- Born: 27 July 1890 Barkur Karnataka, India
- Died: 21 August 1996 Bangalore, India
- Occupations: Teacher of Yoga and Ayurveda, author
- Writing career
- Notable works: Swayum Vaidya (Ayurvedic encyclopedia), Dehaswasthyakkagi Yogasana
- Website: www.malladihalliast.com

= Malladihalli Raghavendra =

Indian Hindu guru (1890–1996)

Raghavendra Swami of Malladihalli (Kannada: ಮಲ್ಲಾಡಿಹಳ್ಳಿ ಶ್ರೀ ರಾಘವೇಂದ್ರ ಸ್ವಾಮಿ) (1890–1996), popularly known as ತಿರುಕ Tiruka ("beggar"), was the founder of Anatha Sevashrama Trust, Malladihalli. He taught yoga from his base as Malladihalli near Holalkere in Chitradurga district, a village in Karnataka, India.

==Early life==
Raghavendra Swami, was born on 27 July 1890, in a small village Barkur, in Karnataka. He was their only child. His parents named him Kumaraswamy. Later, urged by the head priest of Mantralaya Mutt, his name was changed to Raghavendra.

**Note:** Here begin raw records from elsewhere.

theorem witness_PortsBurstsAndWidth :
    (∃ (port : Fin 16) (u : State) (s : State), s.clocked = true ∧ (s.port port.val).link ≠ .down ∧ (s.port
            port.val).link ≠ .doze ∧ 4 ≤ (s.work port.val).recent.length ∧ (s.port port.val).burst = false ∧ (s.port
            port.val).health ≠ .retired ∧ u = (s.updPort port.val (fun p =>
            { p with
                burst := true, frozen := true, bursts := satAdd p.bursts 1,
                lanes := p.lanes.mapRow {} 8 (fun k l =>
                    { l with adapt := l.hist1, hit := (s.work port.val).recent.any (fun y => y.1 == k) }) })).updWork
            port.val (fun w => { w with
                                   burstsTotal := w.burstsTotal + 1, burstFrames := 0, recal := none,
                                   probBurst := (s.port port.val).probation,
                                   window := ((w.window.headD (0, false)).1, true) :: w.window.tail })) ∧
    (∃ (port : Fin 16) (s : State), s.clocked = true ∧ ((s.port port.val).link = .down ∨ (s.port port.val).link =
            .doze ∨ (s.work port.val).recent.length < 4 ∨ (s.port port.val).burst = true ∨ (s.port port.val).health
            = .retired)) ∧
    (∃ (port : Fin 16) (dur : BitVec 32) (u : State) (s : State), s.clocked = true ∧ (s.port port.val).burst = true
            ∧ (s.port port.val).locked = true ∧ u = (s.updPort port.val (fun p =>
            { p with burst := false, frozen := false })).updWork port.val (fun w =>
            { w with recal := some 4, burstDur := dur, probBurst := false, recent := [] })) ∧
    (∃ (port : Fin 16) (n : State) (u : State) (v : State) (s : State), s.clocked = true ∧ (s.port port.val).burst =
            true ∧ 8 ≤ (s.work port.val).burstFrames ∧ (s.port port.val).health ≠ .quarantine ∧ (s.port
            port.val).health ≠ .retired ∧ n = s.healthNotice port.val s.frm.count .quarantine (s.port
            port.val).width ∧ u = (n.updPort port.val (fun p => { p with health := .quarantine })).updWork port.val
            (fun w => { w with nextHealth := none, healthFrame := n.frm.count }) ∧ v = ((u.logEvent 0x0700 .none
            none [(0, port.val), (10, (u.port port.val).stateWord.toNat % 2 ^ 26)]).fireVec 0 5).dropData port.val) ∧
    (∃ (port : Fin 16) (margins : List (BitVec 12)) (u : State) (v : State) (s : State), s.clocked = true ∧ (s.work
            port.val).recal = some 0 ∧ u = (s.updPort port.val (fun p =>
            { p with lanes := p.lanes.mapRow {} 8 (fun l x => { x with margin := margins.getD l x.margin }) })) ∧ v
            = u.updWork port.val (fun w => { w with recal := none }) ∧ laneMask ((u.port port.val).active.filter
            (fun l => decide (((u.port port.val).lane l).margin.toNat < 170))) = 0 ∧ (s.work port.val).unsound =
            none ∧ (s.work port.val).change = none) ∧
    (∃ (port : Fin 16) (margins : List (BitVec 12)) (u : State) (s : State), s.clocked = true ∧ (s.work
            port.val).recal = some 0 ∧ u = (s.updPort port.val (fun p =>
            { p with lanes := p.lanes.mapRow {} 8 (fun l x => { x with margin := margins.getD l x.margin }) })) ∧
            laneMask ((u.port port.val).active.filter (fun l => decide (((u.port port.val).lane l).margin.toNat <
            170))) = 0 ∧ ((s.work port.val).unsound ≠ none ∨ (s.work port.val).change ≠ none)) ∧
    (∃ (port : Fin 16) (margins : List (BitVec 12)) (u : State) (s : State), s.clocked = true ∧ (s.work
            port.val).recal = some 0 ∧ u = (s.updPort port.val (fun p =>
            { p with lanes := p.lanes.mapRow {} 8 (fun l x => { x with margin := margins.getD l x.margin }) })) ∧
            laneMask ((u.port port.val).active.filter (fun l => decide (((u.port port.val).lane l).margin.toNat <
            170))) ≠ 0) ∧
    (∃ (port : Fin 16) (s : State), s.clocked = true ∧ (s.port port.val).probation = true ∧ (s.work
            port.val).probFrames = 0) ∧
    (∃ (port : Fin 16) (lane : Fin 8) (s : State), s.clocked = true ∧ (s.port port.val).link = .up ∧ lane.val ∈
            (s.port port.val).active) ∧
    (∃ (port : Fin 16) (unsound : BitVec 8) (u : BitVec 8) (s : State), s.clocked = true ∧ u = (s.work
            port.val).unsound.getD 0 ||| unsound ∧ (u ≠ 0 ∨ (s.work port.val).unsound ≠ none) ∧ (s.port
            port.val).health ≠ .retired ∧ (s.work port.val).change = none ∧ (s.port port.val).widthFor u ≠ .none) ∧
    (∃ (port : Fin 16) (unsound : BitVec 8) (u : BitVec 8) (s : State), s.clocked = true ∧ u = (s.work
            port.val).unsound.getD 0 ||| unsound ∧ (u ≠ 0 ∨ (s.work port.val).unsound ≠ none) ∧ (s.port
            port.val).health ≠ .retired ∧ (s.work port.val).change = none ∧ (s.port port.val).widthFor u = .none) ∧
    (∃ (port : Fin 16) (ch : WidthChange) (s : State), s.clocked = true ∧ (s.port port.val).health ≠ .retired ∧
            (s.work port.val).change = some ch ∧ ch.retraining = false) ∧
    (∃ (port : Fin 16) (s : State), s.clocked = true ∧ (s.port port.val).health ≠ .retired ∧ (s.work
            port.val).change = none) ∧
    (∃ (port : Fin 16) (ch : WidthChange) (s : State), s.clocked = true ∧ (s.work port.val).change = some ch ∧ 64 ≤
            ch.frames ∧ ch.retraining = false) ∧
    (∃ (s : State), s.clocked = true) ∧
    (∃ (s : State), s.clocked = true) :=
  ⟨by refine ⟨0, _, { withPort pt with plk.work := [(0, { recent := [(0, 0), (0, 0), (1, 0), (1, 0)] })] }, ?_, ?_,
            ?_, ?_, ?_, ?_, rfl⟩ <;> decide +kernel,
    ⟨0, up, by decide +kernel⟩,
    by refine ⟨0, 5, _, withPort { pt with burst := true }, ?_, ?_, ?_, rfl⟩ <;> decide +kernel,
    by refine ⟨12, _, _, _,
            { up with plk.ports := [(12, { pt with burst := true })], plk.work := [(12, { burstFrames := 8 })] },
            ?_, ?_, ?_, ?_, ?_, rfl, rfl, rfl⟩ <;> decide +kernel,
    by refine ⟨0, [], _, _, { withPort { link := .up, lanes := (List.range 8).map (fun i => (i, { lock := .locked, margin := 200 })) } with
                                plk.work := [(0, { recal := some 0 })] }, ?_, ?_, rfl, rfl, ?_⟩ <;> decide +kernel,
    by refine ⟨0, [], _, { withPort { link := .up, lanes := (List.range 8).map (fun i => (i, { lock := .locked, margin := 200 })) } with
                             plk.work := [(0, { recal := some 0, unsound := some 1 })] }, ?_, ?_, rfl, ?_⟩
            <;> decide +kernel,
    by refine ⟨0, [], _, { withPort pt with plk.work := [(0, { recal := some 0 })] }, ?_, ?_, rfl, ?_⟩
            <;> decide +kernel,
    ⟨0, withPort { pt with probation := true }, by decide +kernel⟩,
    ⟨0, 0, withPort pt, by decide +kernel⟩,
    by refine ⟨0, 1, _, withPort pt, ?_, rfl, ?_⟩ <;> decide +kernel,
    by refine ⟨0, 17, _, withPort pt, ?_, rfl, ?_⟩ <;> decide +kernel,
    ⟨0, { unsound := 1 }, { withPort pt with plk.work := [(0, { change := some { unsound := 1 } })] },
            by decide +kernel⟩,
    ⟨0, up, by decide +kernel⟩,
    ⟨0, { unsound := 1, frames := 64 },
            { withPort pt with plk.work := [(0, { change := some { unsound := 1, frames := 64 } })] },
            by decide +kernel⟩,
    ⟨up, by decide +kernel⟩,
    ⟨up, by decide +kernel⟩⟩
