-- ==== Sys2Proof/Machine/TableCommands.lean ====
section
/-! DEFINITION. The commands of the Table Banks (spec/08): TABLE WRITE, TABLE DATA, TABLE READ, COMMIT, CANCEL COMMIT. -/

namespace Sys2Proof.Machine

/-- The walk order a byte names (R168). -/
def walkOrderOf (n : Nat) : Option WalkOrder :=
  match n with
  | 0 => some .rowFirst
  | 1 => some .columnFirst
  | _ => none

/-- Whether a table admits a walk order: COLUMN-FIRST for the Zone Map and the Stability Grid only (R137). -/
def orderAllowed : WalkOrder → TableId → Bool
  | .rowFirst, _ => true
  | .columnFirst, .zoneMap => true
  | .columnFirst, .stabilityGrid => true
  | .columnFirst, _ => false

/-- The window TABLE WRITE's six arguments name, if they are in order (R137, tests 4 to 7). -/
def windowOf (args : Bytes) : Option Window :=
  match TableId.ofNumber (u8At args 0), walkOrderOf (u8At args 5) with
  | some t, some order =>
    let r0 := u8At args 1
    let r1 := u8At args 2
    let c0 := u8At args 3
    let c1 := u8At args 4
    if r0 < t.rows ∧ r1 < t.rows ∧ c0 < t.cols ∧ c1 < t.cols ∧ r0 ≤ r1 ∧ c0 ≤ c1 ∧ orderAllowed order t = true then
      some ⟨t, r0, r1, c0, c1, order, r0, c0⟩
    else none
  | _, _ => none

/-- TABLE WRITE opens a window (R137). -/
def judgeTableWrite (args : Bytes) (s : State) : Answer :=
  if args.length ≠ 6 then s.refuse .badArgument
  else if s.store.state = .reloading then s.refuse .busy
  else if s.banks.commit = .pending then s.refuse .stagingLocked
  else
    match windowOf args with
    | some w => ({ s with unit := { s.unit with window := some w } }).done
    | none => s.refuse .badArgument

/-- TABLE DATA writes entries at the pointer (R139). -/
def judgeTableData (args : Bytes) (s : State) : Answer :=
  if s.store.state = .reloading then s.refuse .busy
  else
    match s.unit.window with
    | none => s.refuse .noWindow
    | some w =>
      let size := w.table.entrySize
      if args.length = 0 ∨ args.length % size ≠ 0 then s.refuse .badArgument
      else
        let written := writeEntries (splitEntries size (args.length / size) args) s.banks.staging w
        let s := { s with
          banks := { s.banks with staging := written.1 }
          unit := { s.unit with window := some written.2 } }
        s.done [byteOf written.2.row, byteOf written.2.col]

/-- How many bytes of entries a TABLE READ reply holds at most (R168). -/
def readLimit : Nat := 25

/-- How many entries a TABLE READ reply carries (R141, R168). -/
def readCount (t : TableId) (start count : Nat) : Nat := min count (min (readLimit / t.entrySize) (t.entries - start))

/-- The entries of a table from an index on, as the bank holds them (R141). -/
def readEntries (b : TableSet) (t : TableId) (start n : Nat) : Bytes :=
  ((List.range n).map (fun k => b.entry t (start + k))).flatten

/-- TABLE READ returns entries of either bank (R141). -/
def judgeTableRead (args : Bytes) (s : State) : Answer :=
  if args.length ≠ 5 then s.refuse .badArgument
  else
    match TableId.ofNumber (u8At args 1) with
    | none => s.refuse .badArgument
    | some t =>
      let bank := u8At args 0
      let row := u8At args 2
      let col := u8At args 3
      let count := u8At args 4
      if 2 ≤ bank ∨ t.rows ≤ row ∨ t.cols ≤ col ∨ count = 0 then s.refuse .badArgument
      else if bank = 1 ∧ s.store.state = .reloading then s.refuse .busy
      else
        let start := row * t.cols + col
        let n := readCount t start count
        s.done (byteOf n :: readEntries (if bank = 0 then s.banks.active else s.banks.staging) t start n)

/-- COMMIT validates staging and swaps, waits or refuses (R143). -/
def judgeCommit (args : Bytes) (s : State) : Answer :=
  if args.length ≠ 0 then s.refuse .badArgument
  else if s.store.state = .reloading then s.refuse .busy
  else if s.banks.commit = .pending then s.refuse .busy
  else
    match validate s.banks.staging s.router.nodeAddress.toNat with
    | some (t, i) => ⟨s, .refused .invalidTable, [byteOf t.number, byteOf i]⟩
    | none =>
      if s.mapsDiffer && !s.mapsMayChange then s.refuse .wrongState
      else if s.restPoint && s.store.state != .storing then s.swap.done
      else ({ s with banks := { s.banks with commit := .pending } }).accept

/-- CANCEL COMMIT ends a pending commit without a swap (R146). -/
def judgeCancelCommit (args : Bytes) (s : State) : Answer :=
  if args.length ≠ 0 then s.refuse .badArgument
  else if s.banks.commit = .pending then ({ s with banks := { s.banks with commit := .none } }).done
  else s.refuse .wrongState

/-- TABLE_WRITE (R137). -/
def execTableWrite (p : Packet) (s : State) : Host.Outcome State Fault Refusal :=
  commandEvent (commandFrame .tableWrite p) (judgeTableWrite p.body) s

/-- TABLE_DATA (R139). -/
def execTableData (p : Packet) (s : State) : Host.Outcome State Fault Refusal :=
  commandEvent (commandFrame .tableData p) (judgeTableData p.body) s

/-- TABLE_READ (R141). -/
def execTableRead (p : Packet) (s : State) : Host.Outcome State Fault Refusal :=
  commandEvent (commandFrame .tableRead p) (judgeTableRead p.body) s

/-- COMMIT (R143). -/
def execCommit (p : Packet) (s : State) : Host.Outcome State Fault Refusal :=
  commandEvent (commandFrame .commit p) (judgeCommit p.body) s

/-- CANCEL_COMMIT (R146). -/
def execCancelCommit (p : Packet) (s : State) : Host.Outcome State Fault Refusal :=
  commandEvent (commandFrame .cancelCommit p) (judgeCancelCommit p.body) s

end Sys2Proof.Machine
end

He has said that he met Palani Swami, a yogi. He has claimed to have learned hatha yoga, asanas and pranayama from him. He was adopted by Puthali Bai and Narasimhaiah on the advice of Bhirthi Ramachandra Shastry after the death of his mother. Anantha Padmanabha, leaving his son in the care of the foster parents went on a pilgrimage to Himalayas.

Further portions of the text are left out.